Benutze PreparedStatements:
Using Prepared Statements (The Java™ Tutorials > JDBC(TM) Database Access > JDBC Basics)

Damit wird dieses Problem gelöst - und viele andere...


----------



## SlaterB (9. Dez 2010)

wie lautet denn die Query letzlich,
"update table set Refilldate=2009-08-01 where .."
?
du meinst das funktioniert, geht das direkt mit einem SQL-Tool auf der Datenbank?
ob es so geht kann ich nicht sagen, für eine Oracle-DB funktioniert z.B. SQL-Code [c] to_date('30.02.2010','DD.MM.YYYY')[/c]

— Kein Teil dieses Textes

/-- EnginesAndDelayedAccessesComplete: a step due and one not due, a nest whose last step has landed, a known-answer run on both sides of
its end, a grouped operation that failed, ended and was stopped; a held store and a cross-die access, free and not, and under a repair. -/
theorem test_meets_EnginesAndDelayedAccesses :
    let due := { nest7 with n := 8 + nest7.cfg.fmt.cpk }
    let s (z : Nest) := (tk [] []).modTile 0 (fun t => { t with nestA := some z })
    let k (n : Nat) : Kat := ⟨0, 0, 1, 3, 0, n⟩
    let a : Acc := ⟨0, none, 0, 1, 0, 0x40000, .store 4 0, false⟩
    let b : Acc := { a with cross := true, off := 0x50000 }
    let t (x : Acc) : State := { (tk [] []) with accs := [x] }
    (s due).nest 0 = some due ∧ due.landed < due.steps ∧ due.n = 8 + (due.landed + 1) * due.cfg.fmt.cpk
    ∧ nest7.n ≠ 8 + (nest7.landed + 1) * nest7.cfg.fmt.cpk ∧ ({ nest7 with landed := 1 } : Nest).landed = nest7.steps
    ∧ ((tk [] []).modTile 0 (fun t => { t with katA := some (k 7) })).kat 0 = some (k 7) ∧ (k 7).n < 8 + 16 * ((mxFmt 3).map MxFmt.cpk).getD 1
    ∧ 8 + 16 * ((mxFmt 3).map MxFmt.cpk).getD 1 ≤ (k 4096).n
    ∧ (((tk [] []).modTile 0 (fun t => { t with vg := some vg7 })).tile (tileKey ⟨0, 0⟩)).vg = some vg7
    ∧ ({ vg7 with fault := some (.vgGroupOvf, 0, 0) } : Vg).fault.isSome = true ∧ vg7.ended = none
    ∧ (({ vg7 with ended := some 0 } : Vg).ended = some 0 ∧ 0 + 8 ≤ vg7.cycle ∧ vg7.completed = false)
    ∧ (t a).accs.filter (fun x => decide (x.seq = 0 ∧ x.at_ = none) && !x.cross) = [a] ∧ (tk [] []).accs = []
    ∧ ({ (t a) with accs := [a, { a with id := 1 }] } : State).accs.filter (fun x => decide (x.seq = 0 ∧ x.at_ = none) && !x.cross) = [a, { a with id := 1 }]
    ∧ a.banks = [4] ∧ ((t a).tile 0).bank 4 ≠ ((t a).tile 0).bank 5
    ∧ (t a).booked 0 4 0 = none ∧ (t a).reservedBy 0 4 0 = none
    ∧ (t b).accs.find? (fun x => decide (x.id = b.id) && x.cross) = some b ∧ b.banks = [5] ∧ (((t b).tile 0).bank 5).held = true
    ∧ b.kind.writes = true ∧ (∀ e ∈ ({ (t b) with laneUntil := [(0, 0)] } : State).laneUntil, e.2 ≤ (t b).gclk)
    ∧ (∃ e ∈ ({ (t b) with laneUntil := [(0, 1)] } : State).laneUntil, (t b).gclk < e.2) := by
  decide +kernel

/-- EnginesAndDelayedAccessesComplete, sums: products of numbers under scales of 1, a floating and an integer accumulator, and a scale entry
of 0xFF for the code 0 that both operands' blocks name. -/
theorem test_meets_NestSums :
    let one := fmtF32.decode 0x3F800000
    nest7.cfg.fmt.scaled = true ∧ nest7.cfg.fmt.elem = tE4M3 ∧ fmtOf nest7.cfg.fmt.acc = some fmtF32 ∧ 0 < nest7.cfg.fmt.kf
    ∧ ratOf (elemVal nest7.cfg.fmt.elem 0) = some 0 ∧ ratOf (elemVal nest7.cfg.elemB 0) = some 0 ∧ ratOf one = some 1
    ∧ (tget 0x7F nest7.scl 0).toNat = 0x7F ∧ (tget 0x7F [(0, (0xFF : BitVec 8))] 0).toNat = 0xFF
    ∧ (⟨9, 9, false, 1, 1⟩ : MxCfg).fmt.acc = tS32 ∧ ratOf (elemVal tS8 0) = some 0
    ∧ (⟨0, 0, false, 1, 1⟩ : MxCfg).fmt.scaled = false := by
  refine ⟨rfl, rfl, rfl, by decide, ?_, ?_, ?_, by decide, by decide, rfl, ?_, rfl⟩ <;> decide +kernel

/-- A valid record: one member, an own sequencer, rank 5, slice 1, task 7's partition. -/
def rec1 : List Byte :=
  (List.range 256).map (fun j => tget 0 [(2, 1), (3, 5), (4, 1), (0x10, 2), (0x11, 0x42), (0x12, 0x10), (0x13, 0x20), (0x42, 1)] j)

/-- An enabled queue of 16 slots at HBM 0x1000 whose slot 0 holds that record. -/
def lqs (next : BitVec 16) : State :=
  { State.reset with
    hbm := ((List.range 256).filter (fun j => decide (rec1.getD j 0 ≠ 0))).map (fun j => (0x1000 + j, rec1.getD j 0))
    lqs := [(3, { LQueue.init with en := true, base := 0x1000, stop := 0, job := 1, next := next })] }

/-- A queue's window with that record, ready; the sequencer runs its context 0. -/
def lqReady (urgent : Bool) : State :=
  { (tk [] []) with
    ctxs := []
    tasks := []
    tiles := []
    seqs := [(0, { Seq.init with active := none, halt := .texit })]
    lqs := [(3, { LQueue.init with
      en := true, ur := urgent, base := 0x1000, stop := 0, job := 1, next := 1
      window := [⟨3, 0, 1, rec1.set 0x61 (if urgent then 1 else 0), true⟩] })] }

/-- RecordsAreConsumedAndBound: a queue that does not look, one whose slot holds the next record, one that has been passed, a record not
ready, a TLAUNCH record that waits, and a gang that fits, urgent and not. -/
theorem test_meets_RecordsAreConsumedAndBound :
    let l := (lqs 0).lq 3
    let r : Launch := ⟨3, 15, rec1, false, true⟩
    (LQueue.init).en = false ∧ l.en = true ∧ l.stop = 0 ∧ l.window.length < 8 ∧ recordValid rec1 1 = true ∧ recordValid rec1 0 = false
    ∧ ((tget 0 (lqs 0).hbm 0x1000).toNat + 256 * (tget 0 (lqs 0).hbm 0x1001).toNat + 2 ^ 16 - l.next.toNat) % 2 ^ 16 = 0
    ∧ (0 + 2 ^ 16 - (0xFFF0#16).toNat) % 2 ^ 16 = 2 ^ (l.sz + 4) ∧ 0x8000 ≤ (0 + 2 ^ 16 - (0x8000#16).toNat) % 2 ^ 16
    ∧ ((lqReady false).lq 3).window[0]? = some ⟨3, 0, 1, rec1.set 0x61 0, true⟩
    ∧ (({ (lqs 0) with seqs := [(0, { Seq.init with launches := [r] })] } : State).seq (seqKey ⟨⟨0, 0⟩, false⟩)).launches = [r]
    ∧ 0x1000 + 256 ≤ hbmBytes ∧ (lqs 0).zeroing = []
    ∧ (lqReady false).canBind ⟨3, 0, 1, rec1.set 0x61 0, true⟩ [0] = true ∧ (lqReady false).urgentRec ⟨3, 0, 1, rec1.set 0x61 0, true⟩ = false
    ∧ (lqReady true).canBind ⟨3, 0, 1, rec1.set 0x61 1, true⟩ [0] = true ∧ (lqReady true).urgentRec ⟨3, 0, 1, rec1.set 0x61 1, true⟩ = true
    ∧ (lqReady true).task 0 = none ∧ (lqReady true).canBind ⟨3, 0, 1, rec1, true⟩ [0, 0] = false := by
  decide +kernel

sicherer ist es vielleicht, ein PreparedStatement zu verwenden und dann mit setDate() das Datum kontrolliert zu übergeben,
der JDBC-Treiber wird dann hoffentlich das passende Format wählen


----------



## K-Man (9. Dez 2010)

Ok danke. Ich nutze normal SQL-Statements. Wollte aber alles komplett in ein Script packen und ohne PreparedStatements erledigen. Dann werde ich wohl für die Skripte noch ein paar weitere StoredProcedures anlegen müssen. Danke.


----------